Conversely, with an RZ signal, "one" is represented as a signal pulse rising to logic high (for example, laser on) at the start of the period, then returning to logic low (for example, laser off) by the second half of the period (see figure). Thus the signal "returns to zero" on each logical one bit period. Like, NRZ, in RZ modulation, a binary zero is represented as a low signal (for example, laser off) and consecutive zeros remain low.Given identical clock rates, the pulse width is much narrower for a return-to-zero signal than for a nonreturn-to-zero signal, making it more difficult to generate and detect. Signal edge must be tightly controlled, making RZ modulation more difficult and costly to design and implement.
Dealing with RZ signals involves other complexities, including optics and modulation issues. On the other hand, an RZ signal provides better performance in noisy environments, making it a popular choice for ultralong-haul applications like undersea links.

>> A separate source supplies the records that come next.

/-- RDM.DISC_MUTE (R236 to R239, R248, R260): addressed to the isolated UID alone, which is recorded once the request is sent. -/
def Obligations.MuteRequestSentAndRecorded : Prop :=
  ∀ s : State, BuffersSound s → s.de.ds = .muteTx →
    let win := requestWindow s s.de.isoUid s.cfg.pids.discMute []
    (s.de.cancelReq = true →
      exec .discMute s = .next { s with de := { s.de with sp := 0, cancelling := true, ds := .unmuteTx } })
    ∧ (s.de.cancelReq = false → ∃ m, StoresBytes s.cfg.dbufCap s.de.dbuf m win ∧
      exec .discMute s = .next { s with
        tn := s.tn + 1
        env := envAfter (0x92 :: win) s
        res := { s.res with firstRx := firstRxAfter (0x92 :: win) s }
        de := { s.de with
          dbuf := m
          conf := listAfter s.cfg.confCap s.de.conf s.de.isoUid
          discOvf := ovfAfter s.cfg.confCap s.de.conf s.de.isoUid s.de.discOvf
          ds := .muteWait } })

/-- RDM.DISC_UN_MUTE and the end of a pass (R251, R252): the broadcast, then the results kept, or released after a cancel, `DISC_OVF` with them (R52; log 26). -/
def Obligations.UnmuteRequestEndsPass : Prop :=
  ∀ s : State, BuffersSound s → s.de.ds = .unmuteTx →
    let win := requestWindow s 0xFFFFFFFFFFFF s.cfg.pids.discUnMute []
    ∃ m, StoresBytes s.cfg.dbufCap s.de.dbuf m win ∧
      exec .discUnMute s = .next { s with
        tn := s.tn + 1
        env := envAfter (0x92 :: win) s
        res := { s.res with firstRx := firstRxAfter (0x92 :: win) s }
        de := { s.de with
          dbuf := m
          conf := if s.de.cancelling then [] else s.de.conf
          abnd := if s.de.cancelling then [] else s.de.abnd
          discOvf := if s.de.cancelling then false else s.de.discOvf
          discStatus := if s.de.cancelling then .cancelled else .done
          sp := 0, cancelling := false, cancelReq := false, ds := .idle } }

/-- State `DS_POP` (R235, with R252 and R253, and log 26 for `DISC_OVF`): cancel first; an empty stack ends the pass, with the un-mute if asked for; else the range pushed last is probed. -/
def Obligations.PopTakesLastRange : Prop :=
  ∀ (s : State) (rest : List Act), s.cfg.wf = true → s.irqd.iq = .idle → s.de.ds = .pop → NextAct .seq rest s →
    let s₀ := { s with env := { s.env with script := rest } }
    (s.de.cancelReq = true → step s = .next { s₀ with de := { s.de with sp := 0, cancelling := true, ds := .unmuteTx } })
    ∧ (s.de.cancelReq = false → s.de.sp = 0 → s.de.unmuteAtEnd = true →
      step s = .next { s₀ with de := { s.de with ds := .unmuteTx } })
    ∧ (s.de.cancelReq = false → s.de.sp = 0 → s.de.unmuteAtEnd = false →
      step s = .next { s₀ with de := { s.de with
        conf := if s.de.cancelling then [] else s.de.conf
        abnd := if s.de.cancelling then [] else s.de.abnd
        discOvf := if s.de.cancelling then false else s.de.discOvf
        discStatus := if s.de.cancelling then .cancelled else .done
        sp := 0, cancelling := false, cancelReq := false, ds := .idle } })
    ∧ (∀ r, s.de.cancelReq = false → 0 < s.de.sp → s.de.stk[s.de.sp - 1]? = some r →
      step s = .next { s₀ with de := { s.de with sp := s.de.sp - 1, curLo := r.lo, curHi := r.hi, retry := 0, ds := .branchTx } })

/-- A response event (R241, R242, R246, R261): in `DS_BRANCH_WAIT` a timeout discards the range, `AVAIL` goes on to the read, and a collision splits a range that is not a leaf, lower half on top, or repeats a leaf up to the bound and then abandons it. In any state but the two waits the event is dropped and changes nothing. -/
def Obligations.BranchEventOutcomes : Prop :=
  ∀ (s : State) (rest : List Act), s.cfg.wf = true →
    (s.de.ds = .branchWait → s.de.cancelReq = false →
      (NextAct (.event .timeout) rest s → step s = .next { s with
        de := { s.de with lastEv := some .timeout, ds := .pop }, env := { s.env with script := rest } })
      ∧ (NextAct (.event .avail) rest s → step s = .next { s with
        de := { s.de with lastEv := some .avail, ds := .branchRx }, env := { s.env with script := rest } })
      ∧ (NextAct (.event .collision) rest s → CollisionAnswer
          { s with de := { s.de with lastEv := some .collision }, env := { s.env with script := rest } } (step s)))
    ∧ (s.de.ds ≠ .branchWait → s.de.ds ≠ .muteWait → ∀ e, NextAct (.event e) rest s →
      step s = .next { s with env := { s.env with script := rest } })

/-- State `DS_BRANCH_RX` (R243 to R246, R259): a response whose slice parses and whose source is not reserved isolates that source, whatever class, parameter id, destination or transaction number it has. A window in which no frame parses, or only with a reserved source, counts as a collision with the window in `DBUF`, and a reply of the wrong length as one with `DBUF` as it was; no `STATUS` is written. -/
def Obligations.BranchResponseOutcomes : Prop :=
  ∀ (s : State) (rest : List Act), s.cfg.wf = true → BuffersSound s → s.irqd.iq = .idle → s.de.ds = .branchRx → NextAct .seq rest s →
    let tx := 0x83 :: padding s.cfg.lenRdrdm
    let window := (busReply s tx).drop 1
    let source := fun f : List Byte => (BitVec.ofNat 48 (be (slice f 9 6)) : Uid)
    let afterRead := { s with
      env := envAfter tx { s with env := { s.env with script := rest } }
      res := { s.res with firstRx := firstRxAfter tx s } }
    ((busReply s tx).length ≠ s.cfg.lenRdrdm + 1 → CollisionAnswer afterRead (step s))
    ∧ ((busReply s tx).length = s.cfg.lenRdrdm + 1 → ∃ m, StoresBytes s.cfg.dbufCap s.de.dbuf m window ∧
      (∀ f tail, window = f ++ tail → frameParse f = none → source f ≠ 0 → source f ≠ 0xFFFFFFFFFFFF →
        step s = .next { afterRead with de := { s.de with dbuf := m, isoUid := source f, ds := .muteTx } })
      ∧ ((∀ f tail, window = f ++ tail → frameParse f = none → source f = 0 ∨ source f = 0xFFFFFFFFFFFF) →
        CollisionAnswer { afterRead with de := { s.de with dbuf := m } } (step s)))

/-- The answer to a mute (R249, R250): `AVAIL` leads to one read of the window whose content changes nothing but `DBUF`; any other event goes on with the next range. -/
def Obligations.MuteAnswerDrained : Prop :=
  ∀ (s : State) (rest : List Act), s.cfg.wf = true → BuffersSound s → s.irqd.iq = .idle →
    (s.de.ds = .muteWait → s.de.cancelReq = false → ∀ e, NextAct (.event e) rest s →
      step s = .next { s with
        de := { s.de with lastEv := some e, ds := if e = .avail then .muteRx else .pop }, env := { s.env with script := rest } })
    ∧ (s.de.ds = .muteRx → NextAct .seq rest s →
      ∃ m, step s = .next { s with
        env := envAfter (0x83 :: padding s.cfg.lenRdrdm) { s with env := { s.env with script := rest } }
        res := { s.res with firstRx := firstRxAfter (0x83 :: padding s.cfg.lenRdrdm) s }
        de := { s.de with dbuf := m, ds := .pop } }
        ∧ ((busReply s (0x83 :: padding s.cfg.lenRdrdm)).length ≠ s.cfg.lenRdrdm + 1 → m = s.de.dbuf)
        ∧ ((busReply s (0x83 :: padding s.cfg.lenRdrdm)).length = s.cfg.lenRdrdm + 1 →
            StoresBytes s.cfg.dbufCap s.de.dbuf m ((busReply s (0x83 :: padding s.cfg.lenRdrdm)).drop 1)))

From the SERDES designer's point-of-view, RZ has other complexities as well. On the transmit side, the time-based phase-relationship between the high-speed data and clock output, over temperature and supply voltage variations, must be stable and tightly controlled. This is because the high-speed clock output from the SERDES is used to drive an external modulator that creates the RZ data pulses. The mux generates NRZ data and clock, and then feeds the modulator. The clock is used essentially to "chop" the NRZ data into RZ data. The modulator is typically implemented external to the mux component.
If we look at RZ modulation implementation on the receiver side, we see a different challenge. Once an RZ signal has traversed the fiber, received pulses will emerge attenuated and somewhat distorted, with optical noise on the peak portion of the pulse. In most RZ applications, the electrical signal is usually fed through a preprocessing equalization filter, which flattens out the RZ pulse somewhat, essentially turning it into a quasi-NRZ signal.
With RZ modulation, the center of the data eye is more complex to target, with the time center shifted toward the start of the period. Also, the voltage threshold must be lower than the midpoint between peak voltage and zero to optimize detection. Essentially, the requirements for the RZ deserializer are more specialized, requiring an adjustment of both the sampling phase (the time component of sampling) and the voltage-decision threshold.
SERDES engineers face the RZ vs. NRZ modulation question today, and the issue will increase in importance, as developers increasingly demand the capability to deploy systems that can implement RZ modulation.